Read more: Are you over-parenting your child?

The other day I heard the term “lawnmower parent”. Lawnmower parents flatten the path for the child, so the child never experiences any hardship. A lawnmower parent controls a child’s destiny so that everything is flat and easy, thus creating an environment that could raise a generation of “brats”.

So let’s do a test to see if you are a lawnmower parent:

  • Does your child have any chores to do around the house?
  • Has your child ever grown anything, be it a few radishes or petunias?
  • Is your child aware of the financial situation of the family?
  • Do you give your child pocket money or does he/she have to earn it?
  • Do you help your child with their homework and projects?
  • Does your child have a pet that he/she takes complete responsibility for? Feeding, grooming, cleaning of cage/tank?
  • Have you ever said these words to your child, “I am sorry but we can’t afford one of those in this house”?
  • If your child is over 12, do they have a means of earning money for things they want/need?
  • When your child finishes school, if he/she wants to study further, will he/she seek casual employment to pay for clothing and entertainment?
  • When your child finishes studying, is he/she going to contribute towards the family finances by paying board and lodging?

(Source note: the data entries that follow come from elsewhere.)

-- ==== Sys2Proof/Proofs/DisplayedFigures.lean ====
section
/-! The displayed figures (R63). Temperatures: the figure from 0 on, and the sign, which the display carries over;
what holds below 0 follows from these two. Winds: the figure on each side of 0. -/

namespace Sys2Proof.Proofs

open Sys2Proof.Machine

/-! ### Temperatures -/

theorem displayTemperature_of_nonneg {v : Int} (h : 0 ≤ v) : displayTemperature v = (v + 5) / 10 := by
  rw [displayTemperature, if_neg (not_lt.mpr h)]
  omega

/-- R63, "and the sign restored": the magnitude alone decides the figure. -/
theorem displayTemperature_neg (v : Int) : displayTemperature (-v) = -displayTemperature v := by
  simp only [displayTemperature, Int.natAbs_neg]
  obtain below | rfl | above := lt_trichotomy v 0
  · rw [if_neg (by omega), if_pos below, neg_neg]
  · rfl
  · rw [if_pos (by omega), if_neg (by omega)]

/-- A displayed temperature lies between 0 and the value in tenths, on either side of 0. -/
theorem displayTemperature_between (v : Int) : min v 0 ≤ displayTemperature v ∧ displayTemperature v ≤ max v 0 := by
  obtain above | below := le_total 0 v
  · have figure := displayTemperature_of_nonneg above
    omega
  · have figure := displayTemperature_of_nonneg (neg_nonneg.mpr below)
    rw [displayTemperature_neg] at figure
    omega

/-! ### Winds -/

theorem displayWind_of_neg {v : Int} (h : v < 0) : displayWind v = 0 := if_pos h

theorem displayWind_of_nonneg {v : Int} (h : 0 ≤ v) : displayWind v = (v * 36 + 50) / 100 := if_neg (not_lt.mpr h)

/-- A displayed wind lies between 0 and the value in tenths, and is 0 where the value is below. -/
theorem displayWind_between (v : Int) : 0 ≤ displayWind v ∧ displayWind v ≤ max v 0 := by
  obtain below | above := lt_or_ge v 0
  · rw [displayWind_of_neg below]
    omega
  · rw [displayWind_of_nonneg above]
    omega

/-! ### The statement -/

/-- Settles O57: no displayed figure is farther from 0 than the value it shows, so none leaves the 16 bits. -/
theorem displayedFiguresAreRounded : Obligations.DisplayedFiguresAreRounded := by
  unfold Obligations.DisplayedFiguresAreRounded
  refine ⟨fun v above => ⟨displayTemperature_of_nonneg above, displayTemperature_neg v⟩,
    fun _ above => displayWind_of_nonneg above, fun _ below => displayWind_of_neg below,
    rfl, rfl, rfl, rfl, rfl, rfl, rfl, rfl, rfl, fun v low high => ?_⟩
  obtain ⟨temperatureLow, temperatureHigh⟩ := displayTemperature_between v
  obtain ⟨windLow, windHigh⟩ := displayWind_between v
  omega

end Sys2Proof.Proofs
end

There are no right or wrong answers to these questions. They are simply there to get you thinking whether you are perhaps making life too easy for your child.

People of my generation tend to say, “Children today have everything.” They don’t have everything. There are children living in shacks doing their homework at night by the light of candles. And there are also children who know that when they finish school they will take a gap year and Daddy will buy them a car, unless of course they want to go and kick around Europe for a while.

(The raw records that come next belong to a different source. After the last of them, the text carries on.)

theorem effect_handMode (old : Mode) : Effect [.signs, .tops, .transmit] [] s (s.handMode old) := by
  have selected := (effect_reselect s).mono (l' := [.signs, .tops, .transmit]) (K' := [])
  have refreshed (s : State) : Effect [.signs, .tops, .transmit] [] s (s.eachSign State.resetRefresh) :=
    (effect_eachSign s effect_resetRefresh).mono
  have blanked (s : State) : Effect [.signs, .tops, .transmit] [] s (s.eachSign State.blankWeather) :=
    (effect_eachSign s effect_blankWeather).mono
  unfold State.handMode
  dsimp only
  split <;> split
  · exact (selected.trans (refreshed _)).trans (blanked _)
  · exact selected.trans (refreshed _)
  · exact (refreshed s).trans (blanked _)
  · exact refreshed s

theorem effect_evaluateMode (silent : Bool) : Effect modeParts [.powerMode] s (s.evaluateMode silent) := by
  have recorded := Effect.silent (frame_mode s s.power.nextMode) rfl
  unfold State.evaluateMode
  dsimp only
  split
  · exact .refl _ _ s
  · split
    · exact .seq recorded (effect_handMode _ _)
    · exact .seq (.seq (l := modeParts) (K := [.powerMode]) recorded (effect_tellAll _ _ .powerMode)) (effect_handMode _ _)

theorem effect_updateReserve : Effect (.reserve :: modeParts) [.powerMode] s s.updateReserve := by
  unfold State.updateReserve
  dsimp only
  split
  · exact .refl _ _ s
  · exact Effect.seq (.silent (frame_reserve s (closureReserve s.gates)) rfl) (effect_evaluateMode _ false)

/-! ### Machine/Flags.lean and Machine/Road.lean -/

theorem effect_withSegmentNotice {l : List Part} {K : List NoticeKind} (k : Nat) (f : State → State)
    (h : Effect l K s (f s)) (hl : ∀ p ∈ noticeParts, p ∈ l := by decide) (hK : .segmentState ∈ K := by decide) :
    Effect l K s (s.withSegmentNotice k f) := by
  unfold State.withSegmentNotice
  dsimp only
  split
  · split
    · exact h
    · exact h.trans ((effect_tellAll _ _ .segmentState).mono hl (by intro n hn; rw [List.mem_singleton] at hn; exact hn ▸ hK))
  · exact h

theorem effect_formSegmentSlot (k : Nat) : Effect contentParts [] s (s.formSegmentSlot k) := by
  unfold State.formSegmentSlot
  split
  · exact .refl _ _ s
  · exact effect_formSlot s _ _

theorem effect_handLamps (l : List Nat) (b : Bool) : Effect [.gates] [] s (s.handLamps l b) :=
  .fold _ (fun s g => effect_updGate s g _) l s

theorem effect_recordDemand (l : List Nat) (d : Demand) : Effect [.gates] [] s (s.recordDemand l d) :=
  .fold _ (fun s g => effect_updGate s g _) l s

theorem effect_testGates (k : Nat) : Effect (.records :: .gates :: contentParts) [] s (s.testGates k) := by
  unfold State.testGates
  split
  · exact .refl _ _ s
  · split
    · split
      · exact .seq (effect_updSegment s k _) (effect_formSegmentSlot _ k)
      · exact .refl _ _ s
    · exact (effect_updSegment s k _).mono
    · split
      · exact .seq (.seq (l := [.records, .gates]) (K := []) (.seq (l := [.records, .gates]) (K := [])
          (effect_updSegment s k _) (effect_handLamps _ _ _)) (effect_recordDemand _ _ _)) (effect_formSegmentSlot _ k)
      · exact .refl _ _ s
    · exact .refl _ _ s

Maybe the principle of compensation comes in here. Are we perhaps trying too hard to give our children the things that we never had? Well, that’s not possible because the things they have now didn’t exist in our day. We, as adults, are also having things that our parents never had, like dishwashers and jacuzzis and double garages for the two family cars. Whether those things are making us any happier is debatable.

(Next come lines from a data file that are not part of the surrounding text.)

-- ==== Sys2Proof/Proofs/ClaimsAndLine.lean ====
section
/-! The rows that write every record, resets, loads and RELOAD, and the two invariants that the shared operations of
Laws/Moves.lean keep as they stand: one claim per segment and holder (R2), one transmit entry per sign (R83, R85). -/

namespace Sys2Proof.Proofs

open Sys2Proof.Machine Sys2Proof.Safety Sys2Proof.Laws

/-! ### Resets, loads and RELOAD -/

/-- A predicate kept by the rows that write every record. -/
structure StartKept (P : State → Prop) : Prop where
  held : ∀ (s : State) (cause : ResetCause), P (s.holdReset cause)
  restarted : ∀ (s : State) (cause : ResetCause), P (s.restart cause)
  loaded : ∀ (s : State) (image : List MemCell), s.loader.state = .loading → P s → P (s.endLoad (loadImage image))
  reloaded : ∀ s : State, (s.described = true → s.busy = false) → P s → P s.reloaded

def startRow : Instr → Bool
  | .powerOn | .pinReset | .lowSupply | .resetEnd | .descriptionLoadEnd _ | .reload _ => true
  | _ => false

theorem StartKept.row {parts : List Part} {P : State → Prop} (kept : StartKept P) (rests : RestsOn parts P) {c : Instr}
    {s t : State} (start : startRow c = true) (ok : P s) (h : exec c s = .next t)
    (away : apart parts answerParts = true := by rfl) : P t := by
  cases c
  case powerOn => cases h; exact kept.held s _
  case pinReset => cases h; exact kept.held s _
  case lowSupply => cases h; exact kept.held s _
  case resetEnd =>
    cases h
    split
    · exact ok
    · exact kept.restarted s _
  case descriptionLoadEnd image =>
    cases h
    exact keep_ite _ ok (fun loading => kept.loaded s image loading.2 ok)
  case reload m =>
    cases h
    refine rests.keep_execute m _ _ _ ok (fun _ u _ _ ok => ?_) away
    unfold State.reload
    split
    · exact ok
    · split
      · exact ok
      · split
        · exact ok
        · rename_i free
          exact kept.reloaded u (fun described => by simpa [described] using free) ok
  all_goals exact absurd start (by simp [startRow])

/-! ### The side rows -/

/-- The parts that the rows of slots, maps and signs write beside the road's. -/
def sideParts : List Part := [.display, .priority] ++ contentParts ++ exchangeParts ++ answerParts

namespace RoadKept

section
variable {parts : List Part} {P : State → Prop} {B : Nat → State → Prop} (kept : RoadKept parts P B)
  (away : apart parts exchangeParts = true) {s : State}
include kept away

theorem atLine {l : List Part} {K : List NoticeKind} {t : State} (ok : P s) (h : Effect l K s t)
    (sub : inside l exchangeParts = true := by rfl) : P t := kept.rests.keep_effect ok h (apart_of_inside away sub)

theorem endAck (x : InFlight) (lamp heater door : Bool) (ok : P s) : P (s.endAck x lamp heater door) := by
  unfold State.endAck
  dsimp only
  split
  · exact ok
  · rename_i y _
    have written := kept.atLine away (kept.atLine away ok (effect_updSign s x.entry.sign
      (fun z => z.acknowledge x lamp heater door s.now s.power.mode))) (effect_lowerErrors _)
    have told := kept.atLine away (keep_cases (x.op = .probe) (fun _ => written)
      (fun _ => kept.reportAck x.entry.sign written)) (effect_tellSign _ x.entry.sign y.state)
    have entered := kept.atLine away told (effect_enterAfterAck _ x.entry.sign x)
    exact keep_ite _ entered (fun _ => kept.atLine away entered (effect_settleDisabled _ _))

theorem replyReceived (bytes : List Byte) (ok : P s) : P (s.replyReceived bytes) := by
  have failed (x : InFlight) : P (s.failAttempt x) := kept.atLine away ok (effect_failAttempt s x)
  unfold State.replyReceived
  split
  · exact ok
  · split
    · exact ok
    · split
      · exact kept.endAck away _ _ _ _ ok
      · exact kept.atLine away ok (effect_refuseContent s _)
      · exact kept.atLine away (failed _) (effect_lowerErrors _)
      · exact failed _

end

variable {parts : List Part} {P : State → Prop} {B : Nat → State → Prop} (kept : RoadKept parts P B)
  (away : apart parts sideParts = true) {s : State}
include kept away

/-- Every row but resets, loads and RELOAD keeps an invariant of the road that looks at none of these parts. -/
theorem workRow {c : Instr} {t : State} (work : startRow c = false) (ok : P s) (h : exec c s = .next t) : P t := by
  have aside (sub : inside (touched c ++ answerParts) sideParts = true) : P t :=
    kept.rests.keep ok (exec_frame h) (apart_of_inside away sub)
  cases side : sideRow c
  · exact kept.row side ok h
  · cases c
    case replyReceived bytes => exact RoadKept.timer ok h rfl (kept.replyReceived (apart_of_inside away (by rfl)) bytes ok)
    case postMessage | setPriorityMap | setClock | setSignDisable | setSignEnable | transactionStart | messageSent
      | echoMismatch | replyTimeout | refreshDue | probeDue | lineRecovery => exact aside rfl
    all_goals simp [startRow, sideRow] at work side

theorem everyRow (starts : StartKept P) {c : Instr} {t : State} (ok : P s) (h : exec c s = .next t) : P t := by
  cases start : startRow c
  · exact kept.workRow away start ok h
  · exact starts.row kept.rests start ok h (apart_of_inside away (by rfl))

end RoadKept

/-! ### One claim per segment and holder -/

theorem claims_rests : RestsOn [.claims] ClaimsOk := fun s t same ok => by
  have claims : t.segs.claims = s.segs.claims := same .claims (by simp)
  simpa only [ClaimsOk, claims] using ok

theorem claims_road : RoadKept [.claims] ClaimsOk (fun _ => ClaimsOk) where
  rests := claims_rests
  notices := rfl
  reserve s := (moves_updateReserve s).claims
  test s k := (moves_testGates s k).claims
  move _ _ _ _ ok _ _ := ok
  start _ _ _ ok _ _ _ := ok
  quiet := rfl
  restsBut _ := claims_rests
  slot s k := (moves_formSegmentSlot s k).claims
  weather s k := (moves_formWeather s k).claims
  mode s silent := (moves_evaluateMode s silent).claims
  ended s n cause tell := (moves_endPosted s n cause tell).claims
  endedBut _ s n cause tell := (moves_endPosted s n cause tell).claims
  linkedBut _ s n link := (moves_linkSlot s n link).claims
  but _ _ := id
  claims _ _ _ ok _ one := one ok
  recompute k s := (moves_recompute s k).claims
  follow s k _ f ok _ _ := (moves_followUp (s.updSegment k f) k).claims ok

/-- A state without claims. -/
theorem claimsOk_nil {s : State} (h : s.segs.claims = []) : ClaimsOk s := by
  rw [ClaimsOk, h]
  exact .nil

theorem RoadKept.derivePaths {parts : List Part} {P : State → Prop} {B : Nat → State → Prop} (kept : RoadKept parts P B)
    {s : State} (paths : List PathConfig) (ok : P s) : P (s.derivePaths paths) := by
  refine keep_fold _ (fun s n ok => ?_) _ (kept.still ok (.silent (frame_paths s _) rfl))
  unfold State.takeTripLine
  split
  · exact ok
  · exact keep_ite _ ok (fun _ => kept.takeDetection n _ ok)

theorem deriveSegments_claims (s : State) (segments : List SegmentConfig) :
    (s.deriveSegments segments).segs.claims = [] :=
  foldl_keeps (fun s t : State => t.segs.claims = s.segs.claims) (fun _ => rfl) (fun a b => b.trans a) _
    (fun s k => (effect_handSegment s k).frame .claims (by decide)) _ _

/-- A load that gives a description ends with the part state, after the derivations of R184. -/
theorem keep_endDescribed {parts : List Part} {P : State → Prop} (rests : RestsOn parts P) {s : State} {d : Description}
    (state : PartState) (report : LoadReport)
    (ok : P ((((s.deriveMaps d).deriveGates d.gates).deriveSegments d.segments).derivePaths d.paths).deriveWeather)
    (away : apart parts [.loader] = true := by rfl) : P (s.endDescribed d state report) := by
  unfold State.endDescribed
  exact rests.keep ok (frame_loader _ _) away

theorem claims_starts : StartKept ClaimsOk where
  held _ _ := claimsOk_nil rfl
  restarted _ _ := claimsOk_nil rfl
  loaded s image _ _ := by
    unfold State.endLoad
    split
    · exact claimsOk_nil ((effect_updateReserve (s.dropCorridor _)).frame .claims (by decide))
    · rename_i d _
      have shut := claimsOk_nil (deriveSegments_claims ((s.deriveMaps d).deriveGates d.gates) d.segments)
      exact keep_endDescribed claims_rests _ _ (claims_rests.keep_effect (claims_road.derivePaths _ shut) (effect_deriveWeather _))
  reloaded _ _ _ := claimsOk_nil rfl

But that is not the question here. The question is whether we are making it all too easy for our children by doing too much for them instead of making them take responsibility.

I watched two children grow up from babyhood and if there were ever two pampered darlings these two were. Their father was making big bucks and he believed that whatever these two wanted they must have. One day the bubble burst, his business collapsed and the money was barely enough to provide necessities, never mind the very latest Harry Potter book.

I believe that this was the best thing that ever happened to those two children.  It may have been a culture shock for them to hear the words, “That’s not something we can afford,” and, “I am afraid you will have to give up your karate lessons,” but suddenly, oh boy, they learned to appreciate. And they learned that there is a way to get the things in life one wants and that is to work for them. The one teenager took a part-time job in a pet shop and his sister started a home industry baking cookies.

So if a few weeds pop up in your children’s path, it’s not necessary to rush to pull the weeds out. Give the children a chance to deal with them. They may need your help but then, on the other hand, they may surprise you with the way they handle problems. After all children learn by example and they have been watching you while you did it all for them.